The Medicare drug plan has a coverage gap in the middle, called the “doughnut hole,” ceasing payment when medication costs reach $2,400. Federal payments don’t begin again until costs have reached $5,451 , but by then, Lamp says, many of her patients have given up.

Long delays in care is another tale familiar to Lamp: “Until our patients find the clinic, they’ve often gone a long time without care,” she says. She describes a woman who came into the Venice clinic with a huge breast tumor that could have been found earlier if she had had preventive screenings.

Advertisement

In “Sicko,” some people simply cannot get health insurance. One young man who is 6 foot 1 and weighs 135 pounds is denied coverage because he is too thin. A woman who is 5 foot 1 and 178 pounds is turned down because she is too fat.

The film, Lamp and Wasserman agreed, is a conversation starter.

“Moore presented a powerful and emotion-packed series of stories that illustrate just how broken our healthcare system is,” Wasserman says. “He has a unique talent for being able to tell stories through the eyes of people.”
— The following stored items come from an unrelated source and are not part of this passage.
-- ==== Sys2Proof/Tests/Slice0.lean ====
section
/-! SUPPORT. Small checks: a state and operands that meet the hypotheses of each statement, one ill-formed command for each check of
WellFormed, and values worked out from the spec's tables. -/

namespace Sys2Proof.Tests

set_option linter.unusedVariables false
set_option Elab.async false

open Sys2Proof Sys2Proof.Machine

/-- Whether a value succeeded with the one given, and whether it failed with it. -/
def okIs {ε α : Type} [DecidableEq α] (x : Except ε α) (a : α) : Bool :=
  match x with
  | .ok b => decide (b = a)
  | .error _ => false
def errIs {ε α : Type} [DecidableEq ε] (x : Except ε α) (a : ε) : Bool :=
  match x with
  | .error b => decide (b = a)
  | .ok _ => false

/-- A value that succeeded is the one given. -/
theorem okOf {ε α : Type} [DecidableEq α] {x : Except ε α} {a : α} (h : okIs x a = true) : x = .ok a := by
  cases x with
  | ok b => simpa [okIs] using h
  | error e => cases h

/-- A value that failed did so with the result given. -/
theorem errOf {ε α : Type} [DecidableEq ε] {x : Except ε α} {a : ε} (h : errIs x a = true) : x = .error a := by
  cases x with
  | error b => simpa [errIs] using h
  | ok e => cases h

/-- Whether a value succeeded, and its value, or else the one given. -/
def isOk {ε α : Type} (x : Except ε α) : Bool :=
  match x with
  | .ok _ => true
  | .error _ => false
def okVal {ε α : Type} (x : Except ε α) (d : α) : α :=
  match x with
  | .ok b => b
  | .error _ => d
theorem okGet {ε α : Type} {x : Except ε α} {d : α} (h : isOk x = true) : x = .ok (okVal x d) := by
  cases x with
  | ok b => rfl
  | error e => cases h

/-- The same beside a state. -/
theorem okPair {σ ε α : Type} [DecidableEq α] {x : σ × Except ε α} {u : σ} {a : α} (hu : x.1 = u) (h : okIs x.2 a = true) :
    x = (u, .ok a) :=
  Prod.ext hu (okOf h)

/-- The same with a flag behind. -/
theorem okTriple {σ ε α : Type} [DecidableEq α] {x : σ × Except ε α × Bool} {u : σ} {a : α} {f : Bool} (hu : x.1 = u)
    (h : okIs x.2.1 a = true) (hf : x.2.2 = f) : x = (u, .ok a, f) :=
  Prod.ext hu (Prod.ext (okOf h) hf)

/-- A restarted module's hardware: every step of Table 01-7 goes well. -/
def goodBoot : Boot := ⟨⟨5#6, true, false⟩, true, true, 0, 0, 0xFF, true, true, true, 0⟩

/-- Power of a module at READY with its sideband live. -/
def upPower : Power := { stbyValid := true, mainValid := true, tapLive := true, ready := true, bypAOpen := true, bypBOpen := true
                         i3cLive := true, i3cAddr := some 16, bootStep := 11, serial := 7 }

/-- A port with a live session. -/
def upPort : PortSt := { ring := 2, session := 2, sessionId := 5, rxSeq := 3, credit := 100000, position := 1, members := 1 }

/-- A module at READY: port A with a live session, port B's ring locked, the system space live and bound. -/
def up : State := { State.reset with
  power := upPower
  lmx := { a := upPort, b := { ring := 2 } }
  keys := { entropyOk := true, vaultOk := true }
  sp := { slots := { state := 1, bound := true, party := 255, ctlOffset := 256, qCtx := 4096, qQueue := 1024, qObj := 100000, qFence := 1000, qL2 := 100000 }
                   :: List.replicate 15 {} } }

/-- An admitted command of the system space with a body. -/
def cmdOf (op : Nat) (body : List (Nat × Nat)) : Cmd :=
  { id := 1, space := 0, queue := 5, index := 0, ctx := 1, opcode := op, serial := false, quiet := false, notify := false, energy := 3
    v1 := false, waitFence := 0, waitValue := 0, sigFence := 0, sigValue := 0, body := some (BitVec.ofNat 288 (packBits body))
    phase := .admitted, point := 3, door := 1, noFence := false }

/-- A resident context that enables nothing. -/
def ctx1 : Ctx := { id := 1, space := 0, resident := true, rushes := ⟨false, 0, 0, 0⟩ }

/-- The queue that holds the command. -/
def queue5 : Queue := { idx := 5, space := 0, ring := 0, entries := 256, comp := 0, version := 2, producer := 1, doneIdx := 0, doneAhead := []
                        grip := 5 }

/-- A module with one command, one context, one queue, and an object of four pages at space address 2 MiB in a range of 1 GiB. -/
def runs1 (c : Cmd) : State := { up with
  rig := { active := { ranges := { base := 0, size := 2 ^ 30, mode := 1, mirrored := true } :: List.replicate 31 {} } }
  sp := { up.sp with cmds := [c], ctxs := [ctx1], queues := [queue5], doors := 1, nextCid := 2
                     objs := [{ idx := 0, space := 0, owner := .space, range := 0, vpn := 1, pages := [⟨1, 3, 4⟩], struck := none }] } }

/-- No SRAM word in error. -/
def noErr : SramErr := noSramErr

/-- A format word's fields for F32. -/
def fF32 : FmtWord := { fmt := .f32, scale := .none, block := 1, share := 0, ovfNan := false }

/-- Sensors that report nothing. -/
def meas : Measured := ⟨0, 0, 0, 0, 0, 0, 0, 0, 0, 0, [], [], [], [], 0, [], [], [], [], []⟩

/-- A module whose object holds the header of a reduction target of one element. -/
def redS (c : Cmd) : State := { runs1 c with mem := { cells := putBytes [] (3 * 2 ^ 21) (redHeaderBytes ⟨false, 0, 1⟩) } }

/-- RED_ADD of one element from memory. -/
def redAddCmd : Cmd := cmdOf 0x15 [(1, 1), (0, 13), (2 ^ 21 + 4096, 48), (0, 2), (1, 13), (1, 9), (1, 20), (2 ^ 21, 48)]

/-- RED_READ of that element. -/
def redReadCmd : Cmd := cmdOf 0x16 [(2 ^ 21, 48), (2 ^ 21 + 8192, 48)]

/-- What the read of its header leaves. -/
def redReadU : State := (redHeader (redS redReadCmd) redReadCmd (2 ^ 21) [(2 ^ 21 + 8192, 4)]).1

/-- A module that runs one command, whose bytes at space address 2 MiB are given. -/
def memS (c : Cmd) (bs : List Byte) : State := { runs1 c with mem := { cells := putBytes [] (3 * 2 ^ 21) bs } }

/-- A parameter descriptor for rule 0 with one weight. -/
def pdBytes : List Byte :=
  natLe 4 pdMagic ++ [0, 0, 0, 0] ++ natLe 4 1 ++ natLe 4 0 ++ natLe 8 (2 ^ 21 + 4096) ++ natLe 8 (2 ^ 21 + 8192) ++ natLe 8 (2 ^ 21 + 12288)

/-- UPDATE of that parameter from F32 gradients. -/
def updCmd : Cmd := cmdOf 0x40 [(0, 26), ((2 ^ 21) / 64, 42), (1, 32), (0, 32), (0, 2), ((2 ^ 21 + 16384) / 64, 42)]

/-- Its body. -/
def updB : UpdBody := updBody (cmdBody updCmd)

/-- The module that runs it. -/
def updS : State := memS updCmd pdBytes

/-- What the read of the descriptor leaves. -/
def updP : MemRead := checkRead updS updCmd (2 ^ 21) 128

/-- UPDATE of that parameter under a norm cell. -/
def updNCmd : Cmd := cmdOf 0x40
  [(0, 26), ((2 ^ 21) / 64, 42), (1, 32), (0, 32), (0, 2), ((2 ^ 21 + 16384) / 64, 42), (0, 67), (1, 2), ((2 ^ 21 + 128) / 64, 42)]

/-- The module that runs it: the cell is global and saturated, of that step. -/
def updN (fail : Bool) : State :=
  let s := memS updNCmd (pdBytes ++ List.replicate 88 0 ++ normCellBytes ⟨true, true, false, true, 1, 0⟩)
  { s with rig := { active := { s.rig.active with nonfiniteFail := fail } } }

/-- A peer that answers in 840-mode. -/
def peer3 : PeerInfo := { answers := true, nt420 := false, maxMode := 3, okMode := 3, peerId := 9, laneFault := 0 }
Lamp, like Moore, endorses the single-payer system as a way out of the mess. Wasserman keeps mum on what he thinks. The Rand project -- results will be released next year -- will analyze a range of possible solutions including single-payer systems and one in effect in Massachusetts.

That state plan weaves together private and public agencies to cover nearly everyone. It requires employers to provide health insurance or face a fine, and that money helps finance insurance coverage for people who can’t afford it.
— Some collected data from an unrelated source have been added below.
-- ==== Sys2Proof/Syntax.lean ====
section
/-!
DEFINITION. The commands of the block: one constructor for each row of the opcode table, with the row's operands. A unit
instance is a `Fin`, a field of a block or register word a bit vector of its width, a payload a list of bytes; `dt` is
the number of fine counts that pass before the command acts.
-/

namespace Sys2Proof

/-- Who makes a register access (R411, R502): the helm program, the session on the PCIe mailbox (or the host with none
open), a datagram session by slot, or a unit-space DMA write (R432). -/
inductive Requester where
  | helm | mailbox | dgram (slot : Fin 4) | unit
  deriving DecidableEq, Repr

/-- What the read of one 64-byte burst meets (R166): the devices whose symbols come wrong, whether the data come from a wrong
address, and the device to which the code wrongly lays an error of two devices or more (with a probability below 2^-28). -/
structure BurstErr where
  devices : List (Fin 18)
  wrongAddr : Bool
  laidTo : Option (Fin 18)
  deriving DecidableEq, Repr

/-- What meets a frame start on its ring in the same fabric clock (R154): a write of FST_MARK_CMD, a rewind mark by an event,
a write of FST_SPAN_CMD with release span or with release all. -/
inductive RingOp where
  | mark (who : Requester) (v : BitVec 32)
  | markEvent (r : Fin 16)
  | release (who : Requester) (v : BitVec 32)
  | releaseAll (who : Requester) (v : BitVec 32)
  deriving DecidableEq, Repr

/-- What meets a mode request in its fabric clock (R517): GO of BOOT_COMMIT, which acts first, or a VDD_CORE warning at a
voltage in mV, which acts after it. -/
inductive ModeMet where
  | commit (who : Requester)
  | warning (mv : BitVec 16)
  deriving DecidableEq, Repr

/-- The status of a completion (R420, R423): Successful, Unsupported Request, Completer Abort. -/
inductive CplStatus where
  | successful | unsupported | abort
  deriving DecidableEq, Repr

/-- A received TLP that the endpoint discards (R420): a data link or flow control protocol error, a receiver overflow, a malformed
TLP, an ECRC error, an uncorrectable error of an endpoint buffer. -/
inductive TlpLoss where
  | dataLink | flowControl | overflow | malformed | ecrc | internal
  deriving DecidableEq, Repr

/-- A correctable error that a received TLP meets and survives (R420): at the receiver or in the TLP or DLLP, a replay that rolls
over or times out, a corrected error of an endpoint buffer. -/
inductive TlpNote where
  | receiver | badTlp | badDllp | rollover | replayTimer | corrected
  deriving DecidableEq, Repr

/-- How a TLP arrives: with its EP bit set, after a correctable error, or not at all. -/
inductive TlpCond where
  | clean | poisoned
  | noted (e : TlpNote)
  | lost (e : TlpLoss)
  deriving DecidableEq, Repr

/-- A received TLP: how it arrives, and the words of its header, which an error logs (R421). -/
structure Tlp where
  cond : TlpCond := .clean
  header : List (BitVec 32) := []
  deriving DecidableEq, Repr

/-- A fault of a spar (R215); a correctable error in its local memory does not stop it. -/
inductive SparCause where
  | dmUe | pmUe | lineParity | lockstep | correctable
  deriving DecidableEq, Repr

/-- A block received on a lane (R44, R45): header, 256 payload bits as they were on the line, where idle blocks came since the
last block given the last 58 line payload bits before this one, and whether the lane's elastic buffer overflows and loses the
block (R95). -/
structure LineBlock where
  hdr : BitVec 2
  pay : BitVec 256
  pre : Option (BitVec 58)
  lost : Bool := false
  deriving DecidableEq, Repr

/-- A packet of a port's byte stream whose header has a good HCRC (R97): INFO, PFLAGS bit 0, payload, PCRC, the ranges of
payload bytes that are erased as offset and length, and whether any byte came from a rebuilt block. -/
structure Packet where
  info : BitVec 16
  last : Bool
  payload : List (BitVec 8)
  pcrc : BitVec 32
  erased : List (Nat × Nat)
  rebuilt : Bool
  deriving DecidableEq, Repr

/-- The grandmaster data set that an Announce carries (R466). -/
structure PtpClock where
  priority1 : BitVec 8
  clockClass : BitVec 8
  accuracy : BitVec 8
  variance : BitVec 16
  priority2 : BitVec 8
  identity : BitVec 64
  deriving DecidableEq, Repr

/-- A PTP message on a 10GBASE-R port (R466): transport as TRANSPORT codes it, whether it is tagged or unicast, domainNumber,
the two-step flag, correctionField in 2^-16 ns, source and (in a response) requesting port identity, sequenceId,
logMessageInterval, the timestamp of its body, and for an Announce the grandmaster and stepsRemoved. -/
structure PtpMsg where
  transport : BitVec 2
  tagged : Bool
  unicast : Bool
  dom : BitVec 8
  twoStep : Bool
  corr : Int
  clock : BitVec 64
  port : BitVec 16
  seqId : BitVec 16
  logInt : Int
  sec : BitVec 48
  ns : BitVec 32
  reqClock : BitVec 64
  reqPort : BitVec 16
  gm : PtpClock
  steps : BitVec 16
  deriving DecidableEq, Repr

/-- What a flash port shows at reset release (R486): log2 of the density in bytes (0: no device or no answer of SFDP), whether
it reads in octal DTR or else in quad mode, whether reads fail DQS timing twice, and what a programmer has written since
the last reset, as offsets and bytes. -/
structure FlashPort where
  density : Fin 64
  octal : Bool
  quad : Bool
  readErr : Bool
  programmed : List (Nat × List (BitVec 8))
  deriving DecidableEq, Repr

/-- The kind of a DDR4 module (R136). -/
inductive DimmKind where
  | rdimm | lrdimm | other
  deriving DecidableEq, Repr

/-- What the slot of a DDR4 channel holds in LOAD (R136 to R138): the size of its module in GiB (0: no module), its grade as
GRADE codes it, ranks minus one, its kind, whether it is 72 bits wide with ECC, the width and the density in Gb of its
devices, whether it is 3DS, the SPD address pins' strap, whether the SPD answers and its base section keeps its CRC, whether
it trains. -/
structure Dimm where
  gib : Nat
  grade : BitVec 2
  ranks : BitVec 2
  kind : DimmKind
  ecc72 : Bool
  devWidth : Nat
  density : Nat
  stacked : Bool
  strap : BitVec 3
  answers : Bool
  crcOk : Bool
  trains : Bool
  deriving DecidableEq, Repr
The Rand project also will examine consumer-directed plans that require more responsibility and higher co-payments from patients. The theory is that those measures will encourage people to make wiser, less costly health decisions.
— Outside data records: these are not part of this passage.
-- ==== Sys2Proof/Machine/RegTable.lean ====
section
/-!
DEFINITION. The register tables of the chapters: where each register lies (R16, R565, R572), what it holds after
reset, which of its bits each access type of R17 covers, whether a write is staged (R37) and the level a write
needs (R502). Registers whose reset value the spec takes from the image, the fuses or training hold 0 here
(DESIGN CHOICE, log entry 3).
-/

namespace Sys2Proof.Machine

/-- One row of the register tables. `addr i j = base + i × s1 + j × s2` for `i < n1`, `j < n2`.
`level` is the session level a write needs: 0 none, 2 Operator, 3 Service, 4 the helm program only. -/
structure RegInfo where
  unit : Nat
  base : Nat
  n1 : Nat
  s1 : Nat
  n2 : Nat
  s2 : Nat
  reset : Word
  rw : Word
  w1c : Word
  w1s : Word
  rc : Word
  wo : Word
  staged : Bool
  level : Nat
  deriving DecidableEq, Repr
In line with that, Rand will put an objective mix of measures of cost, access and quality on a grid so the reader can interpret the economics and trade-offs of each proposed solution.

Advertisement

The next phase of the discussion is up to the American public, and its collective answers to that question shouted from the audience: What do we do?

Of course some of America’s health problems -- obesity, smoking-related disease, poor diet -- are matters that individuals could take in hand for themselves. When Moore left the stage, he may have been giving a nod to the need for such personal responsibility. “Now, come and join me for a walk,” he said, “to the salad bar.”